KCNIP4 is a neuronal calcium-sensor protein that functions as an auxiliary subunit of Kv4 voltage-gated potassium channel complexes, directly binding Kv4.2 α-subunits to reconstitute A-type potassium current (I_A) and modulate its kinetics in a splice-variant- and cell-type-dependent manner (PMID:11847232, PMID:15233748, PMID:20943905). In cortical pyramidal neurons, KCNIP4 acts interdependently with KChIP2 and KChIP3 to maintain I_A density, and its expression is regulated post-transcriptionally by miR-3068-3p, through which it mediates neuroprotection against glutamate excitotoxicity (PMID:20943905, PMID:31792968). Beyond its channel role, KCNIP4 binds Presenilin 2 in the endoplasmic reticulum and interacts with the Golgi glycosyltransferase GalT2, redistributing Golgi enzymes to the ER upon overexpression (PMID:11847232, PMID:18269347). A missense mutation causing dramatic loss of KCNIP4 protein results in progressive cerebellar ataxia in dogs, establishing an essential role for KCNIP4 in cerebellar function (PMID:31999692).

Mechanistic history

Synthesis pass · year-by-year structured walk · 6 steps
  1. 2002 High

    Identification of KCNIP4 as both a Presenilin 2-interacting protein and a functional Kv4.2 auxiliary subunit established its dual identity as an ER-resident PS2 partner and a bona fide component of the A-type potassium channel complex.

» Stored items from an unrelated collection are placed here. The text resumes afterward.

-- ==== Sys2Proof/Machine/Front.lean ====
section
/-! DEFINITION. The command front end: queues and their packets, the start and the completion of launches, graphs, launches made by
crews, and the destroying of queues (R132 to R135, R145, R254 to R264, R267, R271, R272, R285, R302). -/
namespace Sys2Proof.Machine

/-! ## Access to memory (R191, R285) -/

/-- Bytes changed by the front end: read with the right, and written back as `f` makes them; `sync` leaves a .sys scope record on
the lines (R191). The sum's right side is a fault. (DEDUCED, log entry 24) -/
def State.frontPut (s : State) (ctx : Nat) (a : Right) (sync : Bool) (va n : Nat) (f : List Byte → List Byte) :
    State ⊕ (Nat × BitVec 8) :=
  match s.frontKeys ctx a (span va n) with
  | .inr x => .inr x
  | .inl ks =>
    let keys := ks.map (·.1)
    let s := s.writeBytes (keys.zip (f (keys.map s.memByte)))
    .inl (if sync then
        (ks.map fun k => (k.1 / 128, k.2)).eraseDups.foldl
          (fun s k => if s.hasRecord k.2.target.toNat then (s.l2Access ctx k.1 k.2).setRecord k.1 .sys else s) s
      else s)

/-- Bytes that the front end reads before it changes them lie in a poisoned line, as far as they are translated (R298). -/
def State.frontBad (s : State) (ctx : Nat) (vas : List Nat) : Bool :=
  match s.frontKeys ctx .both vas with
  | .inl ks => ks.any fun k => s.poisoned (k.1 / 128)
  | .inr _ => false

/-- A front-end access parks on a fault: SOURCE 5, CREW 0 (R284, R285). -/
def State.frontFault (s : State) (q : Queue) (kernid : DWord) (x : Nat × BitVec 8) (a : Right) (w : FrontWork) : State :=
  let y := s.postFault
    { id := 0, part := q.part, va := BitVec.ofNat 64 x.1, kernid := kernid, ctx := q.ctx, vdie := 0, kind := false,
      access := a.code, source := 5, reason := x.2, crew := 0, resume := 0, written := false }
  y.1.modQueue q.id fun q => { q with parked := some (y.2, w) }

/-! ## Packets of a queue -/

/-- A packet of a queue changed. -/
def State.modPacket (s : State) (qid : Nat) (idx : Word) (f : Packet → Packet) : State :=
  s.modQueue qid fun q => { q with packets := modWhere (fun p => p.idx = idx) f q.packets }

/-- A packet of a queue that has been read. -/
def Queue.packet? (q : Queue) (idx : Word) : Option Packet := q.packets.find? fun p => p.idx = idx

/-- What lies before a packet in its queue. -/
def Queue.before (q : Queue) (p : Packet) : List Packet := q.packets.takeWhile fun x => x.idx ≠ p.idx

/-- A packet may not start yet: it waits for every earlier packet, under WAITPREV or for a change of phase, or for a BARRIER_AND
(R255, R257). -/
def Queue.holds (q : Queue) (p : Packet) : Bool :=
  ((p.waitPrev || decide (p.phase ≠ q.phase)) && !(q.before p).isEmpty) || (q.before p).any fun x => decide (x.kind = 4)

/-- A completed packet leaves; what it held becomes ready now (R264). -/
def Queue.without (q : Queue) (now : DWord) (idx : Word) : Queue :=
  let q' := { q with packets := q.packets.filter fun p => p.idx ≠ idx }
  { q' with packets := modWhere (fun p => q.holds p && !(q'.holds p)) (fun p => { p with since := now }) q'.packets }

/-- The completion record of a settled packet (R256). -/
def recordBytes (p : Packet) (status dispatched completed : Nat) : List Byte :=
  toBytes 4 p.userTag.toNat ++ toBytes 4 (status + 256 * p.kind.toNat) ++ toBytes 4 p.idx.toNat ++ toBytes 4 0 ++
    toBytes 8 dispatched ++ toBytes 8 completed

/-- The first settled packet of a queue, with STATUS, DISPATCHED and COMPLETED. -/
def firstSettled : List Packet → Option (Packet × Nat × Nat × Nat)
  | [] => none
  | p :: t => match p.state with | .settled a b c => some (p, a, b, c) | _ => firstSettled t

/-- The completion records of settled packets are written, one after the other, while none parks (R256). -/
def State.flush (s : State) (qid : Nat) : Nat → State
  | 0 => s
  | n + 1 =>
    match s.queue? qid with
    | none => s
    | some q =>
      match q.parked, firstSettled q.packets with
      | none, some (p, x) =>
        let at1 := q.cring.toNat + 32 * (p.idx.toNat % 2 ^ q.logSize)
        match s.frontPut q.ctx .write false at1 32 fun _ => recordBytes p x.1 x.2.1 x.2.2 with
        | .inr f => s.frontFault q 0 f .write (.recording p.idx)
        | .inl s => (s.modQueue qid fun q => q.without s.cycle p.idx).flush qid n
      | _, _ => s

/-- Every completion record that can be written is. -/
def State.flushAll (s : State) (qid : Nat) : State :=
  match s.queue? qid with
  | some q => s.flush qid q.packets.length
  | none => s

/-- A packet is over. -/
def State.settlePacket (s : State) (qid : Nat) (idx : Word) (status dispatched completed : Nat) : State :=
  (s.modPacket qid idx fun p => { p with state := .settled status dispatched completed }).flushAll qid

/-- A packet fails: its queue stops, and its record carries STATUS 5 (R255, R285). -/
def State.failPacket (s : State) (qid : Nat) (idx : Word) (dispatched completed : Nat) : State :=
  (s.modQueue qid fun q => { q with stopped := true }).settlePacket qid idx 5 dispatched completed

/-! ## Launches that have been read -/

/-- A header that has not been read. -/
def Header.unread : Header :=
  { entry := 0, handler := 0, vregs := 0, sregs := 0, tiles := 0, views := 0, localBytes := 0, privBytes := 0, kernid := 0,
    chain := List.replicate 8 (0, 0) }

/-- The grid of a launch record: `st` says whether it waits for its start checks, failed its record checks, or is discarded. -/
def State.addGrid (s : State) (q : Queue) (o : Origin) (r : LaunchRec) (prio : BitVec 2) (phase : BitVec 16) (st : GridState) : State :=
  let g : Grid :=
    { id := s.nextGrid, origin := o, state := st, record := r, ctx := q.ctx, part := q.part, prio := prio, phase := phase,
      header := Header.unread, dieRec := { vphys := [], glog := 0, share := [] }, ncrew := crewCount r, cohorts := [],
      chain := Chain.off, barriers := [], dispatched := [], stolen := [], transit := [], ended := 0, trapped := false,
      killed := false, abort := false, cut := false, counters := [], acts := 0, since := s.cycle, headerRead := false, given := [], offered := s.cycle }
  { s with grids := s.grids ++ [g], nextGrid := s.nextGrid + 1 }

/-- Where a host launch stands once its record has been read (R259). -/
def recordState (b : List Byte) : GridState := if recordOk b then .waiting else .bad

/-! ## Graphs (R262, R263) -/

/-- A graph of a queue's packet changed. -/
def State.modGraph (s : State) (qid : Nat) (idx : Word) (f : Graph → Graph) : State :=
  s.modPacket qid idx fun p => { p with graph := p.graph.map f }

/-- The limits of R262 on a node beside its launch record. -/
def nodeOk (b : List Byte) : Bool :=
  let n := field b 0x42 1
  decide (field b 0x40 2 < 4096) && decide (n ≤ 30) && decide (field b 0x43 1 = 0) &&
    (List.range 30).all fun i => decide (field b (0x44 + 2 * i) 2 < if i < n then 4096 else 1)

/-- A join node: KERNEL 0 and every other field of the record zero (R262). -/
def isJoin (b : List Byte) : Bool := zeroBytes b 0 0x40 && nodeOk b

/-- The successors of a node. -/
def succsOf (b : List Byte) : List Nat := (List.range (min 30 (field b 0x42 1))).map fun i => field b (0x44 + 2 * i) 2 % 4096

/-- The address of a node's counter. -/
def Graph.ctr (gr : Graph) (n : Nat) : Nat := gr.counters.toNat + 2 * n

/-- The counters of a completed node's successors go down; a node whose counter reaches zero becomes startable (R263). Nothing is
done where a counter does not translate. -/
def State.countDown (s : State) (ctx : Nat) (gr : Graph) (b : List Byte) : (State × Graph) ⊕ (Nat × BitVec 8) :=
  let succs := succsOf b
  let good := succs.filter fun n => decide (n < gr.nnodes)
  match s.frontKeys ctx .both (good.map gr.ctr) with
  | .inr f => .inr f
  | .inl ks =>
    let gr := if good.length < succs.length then { gr with bad := true } else gr
    .inl ((good.zip ks).foldl
      (fun x y =>
        let v := x.1.readNat y.2.1 2
        if v = 0 then (x.1, { x.2 with bad := true })
        else
          (x.1.writeBytes ((span y.2.1 2).zip (toBytes 2 (v - 1))),
            if v = 1 then { x.2 with startable := x.2.startable ++ [y.1] } else x.2))
      (s, gr))

/-- A counter that is to go down is uncorrectable (R298). -/
def State.countersBad (s : State) (ctx : Nat) (gr : Graph) (b : List Byte) : Bool :=
  (succsOf b).any fun n => decide (n < gr.nnodes) && s.frontBad ctx (span (gr.ctr n) 2)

    Evidence Co-immunoprecipitation, co-localization imaging, and electrophysiological reconstitution of A-type current upon co-expression with Kv4.2 in cultured cells

    PMID:11847232

    Open questions at the time
    • Whether the PS2 and Kv4.2 interactions are mutually exclusive or occur in distinct subcellular pools
    • Calcium-dependence of the PS2 interaction was not tested
    • No in vivo validation of the PS2 interaction
  2. 2004 Medium

    Demonstration that the KChIP4A splice variant, but not KChIP4B, confers slow inactivation kinetics on A-type currents in specific neuron types resolved how alternative splicing of a single KChIP gene diversifies I_A properties across brain regions.

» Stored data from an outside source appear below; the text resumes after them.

-- ==== Sys2Proof/Machine/Integer.lean ====
section
/-! DEFINITION. The integer instructions and the moves: row 0x2 (R315, R353 to R361, R375, R376, R397). -/
namespace Sys2Proof.Machine

/-- A binary integer instruction (R355, R359). -/
def intBody (op : IntOp) (c : Ctx) : Eff :=
  c.write 2 fun l => intResult c.f.e.ty c.sat (op.exact c.f.e.ty (c.int (c.a l)) (c.int (c.b l)))

/-- A unary integer instruction (R353). -/
def intFnBody (f : Int → Int) (c : Ctx) : Eff := c.write 2 fun l => intResult c.f.e.ty c.sat (f (c.int (c.a l)))

/-- MOV: bits copied and placed (R375). -/
def movBody (c : Ctx) : Eff := c.write 2 fun l => place c.f.e.ty (c.a l)

/-- IADD, base form (R355). -/
def execIadd (b : Base) (s : State) : Host.Outcome State Fault Refusal :=
  issue (Form.ofBase 0x20 b) (intBody .add) s
/-- IADD, literal or extended form (R355). -/
def execIaddExt (f : Long) (s : State) : Host.Outcome State Fault Refusal :=
  issue (Form.ofLong 0x20 f) (intBody .add) s

/-- ISUB, base form (R355). -/
def execIsub (b : Base) (s : State) : Host.Outcome State Fault Refusal :=
  issue (Form.ofBase 0x21 b) (intBody .sub) s
/-- ISUB, literal or extended form (R355). -/
def execIsubExt (f : Long) (s : State) : Host.Outcome State Fault Refusal :=
  issue (Form.ofLong 0x21 f) (intBody .sub) s

/-- IMUL, base form (R355). -/
def execImul (b : Base) (s : State) : Host.Outcome State Fault Refusal :=
  issue (Form.ofBase 0x22 b) (intBody .mul) s
/-- IMUL, literal or extended form (R355). -/
def execImulExt (f : Long) (s : State) : Host.Outcome State Fault Refusal :=
  issue (Form.ofLong 0x22 f) (intBody .mul) s

/-- IMULH, base form (R355). -/
def execImulh (b : Base) (s : State) : Host.Outcome State Fault Refusal :=
  issue (Form.ofBase 0x23 b) (intBody .mulh) s
/-- IMULH, literal or extended form (R355). -/
def execImulhExt (f : Long) (s : State) : Host.Outcome State Fault Refusal :=
  issue (Form.ofLong 0x23 f) (intBody .mulh) s

/-- IDIV, base form (R73, R359). -/
def execIdiv (b : Base) (s : State) : Host.Outcome State Fault Refusal :=
  issue (Form.ofBase 0x25 b) (intBody .div) s
/-- IDIV, literal or extended form (R73, R359). -/
def execIdivExt (f : Long) (s : State) : Host.Outcome State Fault Refusal :=
  issue (Form.ofLong 0x25 f) (intBody .div) s

/-- IREM, base form (R73, R359). -/
def execIrem (b : Base) (s : State) : Host.Outcome State Fault Refusal :=
  issue (Form.ofBase 0x26 b) (intBody .rem) s
/-- IREM, literal or extended form (R73, R359). -/
def execIremExt (f : Long) (s : State) : Host.Outcome State Fault Refusal :=
  issue (Form.ofLong 0x26 f) (intBody .rem) s

/-- IMIN, base form (R355). -/
def execImin (b : Base) (s : State) : Host.Outcome State Fault Refusal :=
  issue (Form.ofBase 0x29 b) (intBody .min) s
/-- IMIN, literal or extended form (R355). -/
def execIminExt (f : Long) (s : State) : Host.Outcome State Fault Refusal :=
  issue (Form.ofLong 0x29 f) (intBody .min) s

/-- IMAX, base form (R355). -/
def execImax (b : Base) (s : State) : Host.Outcome State Fault Refusal :=
  issue (Form.ofBase 0x2A b) (intBody .max) s
/-- IMAX, literal or extended form (R355). -/
def execImaxExt (f : Long) (s : State) : Host.Outcome State Fault Refusal :=
  issue (Form.ofLong 0x2A f) (intBody .max) s

/-- IMAD: one exact product and sum (R360). -/
def execImad (e : Ext) (s : State) : Host.Outcome State Fault Refusal :=
  issue (Form.ofExt 0x24 e) (fun c => c.write 2 fun l =>
    intResult c.f.e.ty c.sat (c.int (c.a l) * c.int (c.b l) + c.int (c.cc l))) s

/-- INEG, base form (R353). -/
def execIneg (b : Base) (s : State) : Host.Outcome State Fault Refusal :=
  issue (Form.ofBase 0x27 b) (intFnBody fun x => -x) s
/-- INEG, extended form (R353). -/
def execInegExt (e : Ext) (s : State) : Host.Outcome State Fault Refusal :=
  issue (Form.ofExt 0x27 e) (intFnBody fun x => -x) s

/-- IABS, base form (R353). -/
def execIabs (b : Base) (s : State) : Host.Outcome State Fault Refusal :=
  issue (Form.ofBase 0x28 b) (intFnBody fun x => x.natAbs) s
/-- IABS, extended form (R353). -/
def execIabsExt (e : Ext) (s : State) : Host.Outcome State Fault Refusal :=
  issue (Form.ofExt 0x28 e) (intFnBody fun x => x.natAbs) s

/-- ISET (R361). -/
def execIset (e : Ext) (s : State) : Host.Outcome State Fault Refusal :=
  issue (Form.ofExt 0x2B e)
    (fun c => c.write 2 fun l => truth (intCond c.f.e.rnd.toNat c.f.e.ty (c.a l) (c.b l))) s

/-- The exact sum or difference of IADDC in a lane (R356). -/
def Ctx.carrySum (c : Ctx) (l : Nat) : Int :=
  let carry : Int := if c.cc l = 0 then 0 else 1
  if c.f.e.mod.getLsbD 0 then c.int (c.a l) - c.int (c.b l) - carry else c.int (c.a l) + c.int (c.b l) + carry

/-- IADDC: the result in D, the carry or borrow out in the predicate C (R356). -/
def execIaddc (e : Ext) (s : State) : Host.Outcome State Fault Refusal :=
  issue (Form.ofExt 0x2C e)
    (fun c =>
      let out (l : Nat) : Bool := decide (c.carrySum l < 0) || decide (((2 ^ c.f.e.ty.width : Nat) : Int) ≤ c.carrySum l)
      .pipe
        [c.result fun l => placeInt c.f.e.ty (c.carrySum l),
          { d := c.f.e.c, wide := false, act := c.act, vals := tableOf c.act fun l => truth (out l) }] 0 2 0 none) s

/-- SEL (R397). -/
def execSel (e : Ext) (s : State) : Host.Outcome State Fault Refusal :=
  issue (Form.ofExt 0x2D e) (fun c => c.write 2 fun l => place c.f.e.ty (if c.cc l ≠ 0 then c.a l else c.b l)) s

/-- MOV, base form (R375). -/
def execMov (b : Base) (s : State) : Host.Outcome State Fault Refusal :=
  issue (Form.ofBase 0x2E b) movBody s
/-- MOV, extended form (R375). -/
def execMovExt (e : Ext) (s : State) : Host.Outcome State Fault Refusal :=
  issue (Form.ofExt 0x2E e) movBody s

/-- MOVI with the 8-bit immediate (R376). -/
def execMovi (b : Base) (s : State) : Host.Outcome State Fault Refusal := issue (Form.ofBase 0x2F b) movBody s
/-- MOVI with the literal (R376). -/
def execMoviLit (g : Guard) (d : BitVec 8) (m : BitVec 2) (x : DWord) (s : State) : Host.Outcome State Fault Refusal :=
  issue (Form.ofLit 0x2F { g := g, d := d, a := 0, m := m } x) movBody s

end Sys2Proof.Machine
end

    Evidence Single-cell RT-PCR correlated with patch-clamp electrophysiology in acutely dissociated rat neurons from four brain regions, plus Xenopus oocyte reconstitution

    PMID:15233748

    Open questions at the time
    • Mechanism by which the KChIP4A N-terminal domain slows inactivation was not structurally resolved
    • Single-lab finding without independent replication
  3. 2008 Medium

    Discovery that KCNIP4 directly binds the Golgi glycosyltransferase GalT2 and redistributes Golgi enzymes to the ER expanded its functional repertoire beyond ion channel modulation to include regulation of endomembrane glycosyltransferase trafficking.

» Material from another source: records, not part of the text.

/-- (R84, R215, R228, R229, R235, R237, R238, R239, R240, R241): a tile operation at its end: MZERO clears, MTRN transposes, MPERM picks rows,
MRED sums rows into column 0, MLDA writes the elements of its view, MMA adds the product of its views, each element as its bytes were
when the operation issued or as they are now; MSTA stores the codes of its tile's entries at its view's elements; other tiles stand. -/
def Obligations.TileResults : Prop :=
  let picked (olds now : Snap) (x : Elems) : Prop :=
    x.size = now.length ∧ ∀ i, i < now.length → x.getD i none = now.getD i none ∨ x.getD i none = olds.getD i none
  -- what the operation's sources hold now, and what they held at issue, as far as an earlier lock did not hold it
  let now (s : State) (c : Crew) (ctx : Nat) (o : TileOp) : List Snap := (s.drain c.core).operands c ctx o.pages false o.kind.sources
  let olds (s : State) (c : Crew) (ctx : Nat) (o : TileOp) : List Snap :=
    if o.olds.isEmpty then (s.drain c.core).operands c ctx o.pages true o.kind.sources else o.olds
  -- the bytes that an MSTA of the codes `xs` writes, with their virtual addresses or offsets
  let bytes (v : View) (xs : List Nat) : List (Nat × Byte) :=
    (v.source.addrs.zip xs).flatMap fun z => (span z.1 (elemSize v.ty)).zip (toBytes (elemSize v.ty) z.2)
  (∀ (f : Nat → Nat → A80) (i j : Nat), i < 128 → j < 128 → tileAt (tileOf f) i j = f i j) ∧
  (∀ (t : Tile) (i j : Nat), i < 128 → j < 128 → tileAt (transpose t) i j = tileAt t j i) ∧
  (∀ (p : List Byte) (t : Tile) (i j : Nat), i < 128 → j < 128 →
    tileAt (permute p t) i j = if (nthWord p i).toNat < 128 then tileAt t (nthWord p i).toNat j else 0) ∧
  (∀ (int : Bool) (t : Tile) (i j : Nat), i < 128 → 1 ≤ j → j < 128 → tileAt (reduceRows int t) i j = 0) ∧
  (∀ (t : Tile) (i : Nat), i < 128 → (∀ k, k < 128 → a80Sat (tileAt t i k) = false) →
    a80Int (tileAt (reduceRows true t) i 0) = a80Int (a80OfInt false ((List.range 128).foldl (fun a k => a + a80Int (tileAt t i k)) 0)) ∨
      a80Sat (tileAt (reduceRows true t) i 0) = true) ∧
  -- an element of a view as an operand: its bytes in the local store, or on the generic path of the core
  (∀ (v : View) (store : SMap Byte) (tr : Trans) (by1 : Nat → Byte × Bool) (k : Nat), k < v.count →
    (v.isLocal = true → (v.source.read store tr by1).getD k none =
      some (BitVec.ofNat 64 (fromBytes ((span (v.elemAddr k) (elemSize v.ty)).map (SMap.look 0 store))), 0)) ∧
      (v.isLocal = false → ∀ ks, keysAt tr (v.elemAddr k) (elemSize v.ty) = some ks → (v.source.read store tr by1).getD k none =
        some (BitVec.ofNat 64 (fromBytes (ks.map fun x => (by1 x).1)), badBytes (ks.map fun x => (by1 x).2)))) ∧
  (∀ (s : State) (core ctx key : Nat), (s.opByte core ctx false key).1 = (s.l1Byte core key).1) ∧
  -- MLDA: an entry is the value of its element; .s32 keeps the number
  (∀ (ty : Ty) (x : Elems) (i j : Nat), i < 128 → j < 128 → ty ≠ .a80 →
    tileAt (loadTile ty x) i j = loadedEntry ty (elemCode ty x (j + 128 * i))) ∧
  (∀ (x : Elems) (i j : Nat) (w : DWord), i < 128 → j < 128 → w.toNat < 2 ^ 32 → x.getD (j + 128 * i) none = some (w, 0) →
    a80Int (tileAt (loadTile .s32 x) i j) = (loWord w).toInt) ∧
  -- MMA of signed bytes: the entry grows by the sum of the products of its row and its column
  (∀ (x : ProductIn) (t : Tile) (i j : Nat), i < 128 → j < 128 → x.fb.fmtA = .s8 → x.fb.fmtB = .s8 → x.fb.blkA = 0 → x.fb.blkB = 0 →
    a80Sat (tileAt t i j) = false → -(2 ^ 62) ≤ a80Int (tileAt t i j) → a80Int (tileAt t i j) ≤ 2 ^ 62 →
    (∀ k, k < 128 → snapBad (x.a.getD (k + 128 * i) none) = false ∧ snapBad (x.b.getD (j + 128 * k) none) = false) →
    a80Sat (tileAt (x.product t) i j) = false ∧
      a80Int (tileAt (x.product t) i j) = (List.range 128).foldl
        (fun z k => z + sext 8 (snapVal (x.a.getD (k + 128 * i) none)) * sext 8 (snapVal (x.b.getD (j + 128 * k) none)))
        (a80Int (tileAt t i j))) ∧
  -- MSTA: the codes of the entries in index order
  (∀ (ty : Ty) (rm : Rm) (sat int : Bool) (t : Tile) (i j : Nat), i < 128 → j < 128 → ty ≠ .a80 → ty ≠ .dt6 →
    (storeTile ty rm sat int t).1.getD (j + 128 * i) 0 = (storedCode ty rm sat int (tileAt t i j)).1) ∧
  (∀ (rm : Rm) (sat int : Bool) (t : Tile) (i n : Nat), i < 128 → n < 512 →
    (storeTile .a80 rm sat int t).1.getD (n + 512 * i) 0 = (tileAt t i (n / 4)).toNat / 2 ^ (32 * (n % 4)) % 2 ^ 32) ∧
  -- the operations
  (∀ (s : State) (c : Crew) (ctx : Nat) (o : TileOp), s.crew? c.ref = some c → o.td < c.tiles.length →
    ∃ k, (s.doTile c ctx o).crew? c.ref = some k ∧
      (o.kind = .mzero → k.tiles = putNth c.tiles o.td []) ∧
      (o.kind = .mtrn → k.tiles = putNth c.tiles o.td (transpose (c.tiles.getD o.ts []))) ∧
      (∀ p, o.kind = .mperm p → k.tiles = putNth c.tiles o.td (permute p (c.tiles.getD o.ts []))) ∧
      (∀ b, o.kind = .mred b → k.tiles = putNth c.tiles o.td (reduceRows b (c.tiles.getD o.ts []))) ∧
      (∀ w ty, o.kind = .mlda w ty → o.olds.length ≤ 1 →
        ∃ x, picked ((olds s c ctx o).getD 0 []) ((now s c ctx o).getD 0 []) x ∧ k.tiles = putNth c.tiles o.td (loadTile ty x)) ∧
      ∀ a b fb ty, o.kind = .mma a b fb ty → (o.olds = [] ∨ o.olds.length = 4) →
        ∃ x : ProductIn, x.fb = fb ∧ picked ((olds s c ctx o).getD 0 []) ((now s c ctx o).getD 0 []) x.a ∧
          picked ((olds s c ctx o).getD 1 []) ((now s c ctx o).getD 1 []) x.b ∧
          picked ((olds s c ctx o).getD 2 []) ((now s c ctx o).getD 2 []) x.sa ∧
          picked ((olds s c ctx o).getD 3 []) ((now s c ctx o).getD 3 []) x.sb ∧
          k.tiles = putNth c.tiles o.td (x.product (c.tiles.getD o.td []))) ∧
  (∀ (s : State) (c : Crew) (ctx : Nat) (o : TileOp) (w : ViewUse) (ty : Ty) (rnd : BitVec 2) (sat int : Bool),
    s.crew? c.ref = some c → o.kind = .msta w ty rnd sat int → w.view.isLocal = true →
    ∃ k, (s.doTile c ctx o).crew? c.ref = some k ∧ k.tiles = c.tiles ∧
      ∀ a, SMap.look 0 k.store a =
        (lastByte (bytes w.view (storeTile ty (rmOf rnd) sat int (c.tiles.getD o.ts [])).1) a).getD (SMap.look 0 c.store a)) ∧
  ∀ (s : State) (c : Crew) (ctx : Nat) (o : TileOp) (w : ViewUse) (ty : Ty) (rnd : BitVec 2) (sat int : Bool),
    s.crew? c.ref = some c → o.kind = .msta w ty rnd sat int → w.view.isLocal = false →
    let d := s.drain c.core
    let stored := (bytes w.view (storeTile ty (rmOf rnd) sat int (c.tiles.getD o.ts [])).1).filterMap fun b =>
      (transOf o.pages b.1).map fun e => (physKey e b.1, b.2)
    (∀ b ∈ stored, ((d.core? c.core).bind fun k => k.l1? (b.1 / 128)).isSome = true) →
    let t := s.doTile c ctx o
    (∀ key, (t.l1Byte c.core key).1 = (lastByte stored key).getD (d.l1Byte c.core key).1) ∧ ∀ key, t.memByte key = d.memByte key

/-! ## Synchronising, launching, hand-offs -/

/-- (R194, R195, R322, R323, R324, R383, R384): BAR and BARC release, then arrive at the generation that stands; BARC goes on, BAR passes once
the generation has moved on, at once where its arrival completes it, and acquires; until then it waits. So they do where Active() is empty.
PHASE gives the phase that ends; PHWAIT passes when the counter of its die has come.
Completes: bar, barc, phase, phwait.
Choices of the model: log entries 7, 13, 63. -/
def Obligations.BarriersAndPhases : Prop :=
  -- the strand has arrived: after a release, at the current generation, which completes where it was the last
  let arrived (c : Ctx) (e : Ext) (y : State) (byBarc : Bool) : Prop :=
    (∀ key, y.memByte key = (c.s.release c.core e.scope).memByte key) ∧ y.cores = (c.s.release c.core e.scope).cores ∧
      (∃ u, y.strand? c.r = some u ∧ SameRegs u c.t ∧
        u.arrivals.head? = some { key := c.barKey, gen := c.generation c.s, byBarc := byBarc }) ∧
      ∃ g, y.grid? c.g.id = some g ∧
        ((g.barrier c.barKey).gen = c.generation c.s ∧ (c.c.idx, c.t.idx) ∈ (g.barrier c.barKey).arrived ∨
          (g.barrier c.barKey).gen = c.generation c.s + 1 ∧ (g.barrier c.barKey).arrived = [])
  (∀ (e : Ext) (s : State) (c : Ctx), Arrives s (Form.ofExt 0xB0 e) c → c.t.live &&& ~~~c.iss.mask = 0 → c.arrival = none →
    c.quiet = true →
    ∃ y, arrived c e y false ∧
      exec (.bar e) s = .next (if c.generation y = c.generation c.s then c.waitFor y .barrier
        else c.leave ((c.clearArrival y).acquire c.core e.scope) 0 id none c.beats)) ∧
  (∀ (e : Ext) (s : State) (c : Ctx) (a : Arrival), Arrives s (Form.ofExt 0xB0 e) c → c.t.live &&& ~~~c.iss.mask = 0 → c.arrival = some a →
    c.generation c.s ≠ a.gen →
    exec (.bar e) s = .next (c.leave ((c.clearArrival c.s).acquire c.core e.scope) 0 id none c.beats)) ∧
  (∀ (e : Ext) (s : State) (c : Ctx) (a : Arrival), Arrives s (Form.ofExt 0xB0 e) c → c.t.live &&& ~~~c.iss.mask = 0 → c.arrival = some a →
    c.generation c.s = a.gen → exec (.bar e) s = .next (c.waitFor c.s .barrier)) ∧
  (∀ (e : Ext) (s : State) (c : Ctx), Arrives s (Form.ofExt 0xB0 e) c → c.t.live &&& ~~~c.iss.mask ≠ 0 →
    exec (.bar e) s = .next (c.waitFor c.s .barrier)) ∧
  (∀ (e : Ext) (s : State) (c : Ctx), Arrives s (Form.ofExt 0xB1 e) c → c.t.live &&& ~~~c.iss.mask = 0 →
    (∀ a, c.arrival = some a → c.generation c.s ≠ a.gen) → c.quiet = true →
    ∃ y, arrived c e y true ∧ exec (.barc e) s = .next (c.leave y 0 id none c.beats)) ∧
  (∀ (e : Ext) (s : State) (c : Ctx) (a : Arrival), Arrives s (Form.ofExt 0xB1 e) c → c.t.live &&& ~~~c.iss.mask = 0 → c.arrival = some a →
    c.generation c.s = a.gen → exec (.barc e) s = .next (c.waitFor c.s .barrier)) ∧
  (∀ e : Ext, Does (.phase e) (Form.ofExt 0xB3 e) (fun c => c.quiet = true)
    (fun c => (c.put (c.s.writeBack c.core fun l => l.pkg && decide (scopeRank l.sc < scopeRank .grid)) fun _ => c.c.phase.setWidth 64).modCrew
      c.r.crew fun k => { k with phase := k.phase + 1 }) (fun _ => none) Ctx.grow) ∧
  (∀ e : Ext, Does (.phwait e) (Form.ofExt 0xB4 e)
    (fun c => (loWord (c.again.a c.low)).toNat < c.g.dieRec.vphys.length ∧
      c.s.phaseReached c.g (loWord (c.again.a c.low)).toNat (loWord (c.again.b c.low)) = true)
    (fun c => c.s.acquire c.core .grid) (fun _ => none) (fun _ => 0)) ∧
  (∀ (g : Grid) (s : State) (v : Nat) (b : Word), s.phasesOn g v ≠ [] →
    (s.phaseReached g v b = true ↔ 0 ≤ (nthWord g.counters v - b).toInt)) ∧
  (∀ (e : Ext) (s : State) (c : Ctx), Runs s (Form.ofExt 0xB4 e) c → c.g.dieRec.vphys.length ≤ (loWord (c.again.a c.low)).toNat →
    exec (.phwait e) s = .next (c.trap .illegalOperand 0 c.low c.s))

    Evidence Yeast two-hybrid, in vitro pull-down with recombinant proteins, co-expression in CHO-K1 cells with immunofluorescence

    PMID:18269347

    Open questions at the time
    • Physiological relevance of GalT2 redistribution in neurons was not tested
    • Calcium-dependence of the interaction was not characterized
    • Single-lab finding
  4. 2010 High

    Simultaneous knockdown of KChIP2, KChIP3, and KChIP4 in cortical neurons markedly reduced I_A density, demonstrating that these KChIPs function interdependently rather than redundantly to maintain native Kv4 channel complexes.

    Evidence Co-immunoprecipitation from adult mouse cortex, RNAi knockdown in cortical neurons, patch-clamp electrophysiology, KChIP2/3 knockout mice

    PMID:20943905

    Open questions at the time
    • Individual contribution of KChIP4 alone could not be fully isolated due to compensation by other KChIPs
    • Whether KChIP stoichiometry within a single Kv4 complex varies across neuronal subtypes
  5. 2019 Medium

    Validation of miR-3068-3p as a direct post-transcriptional repressor of KCNIP4 placed KCNIP4 within a neuroprotective signaling axis, showing that derepression of KCNIP4 increases I_A and protects cortical neurons from glutamate excitotoxicity.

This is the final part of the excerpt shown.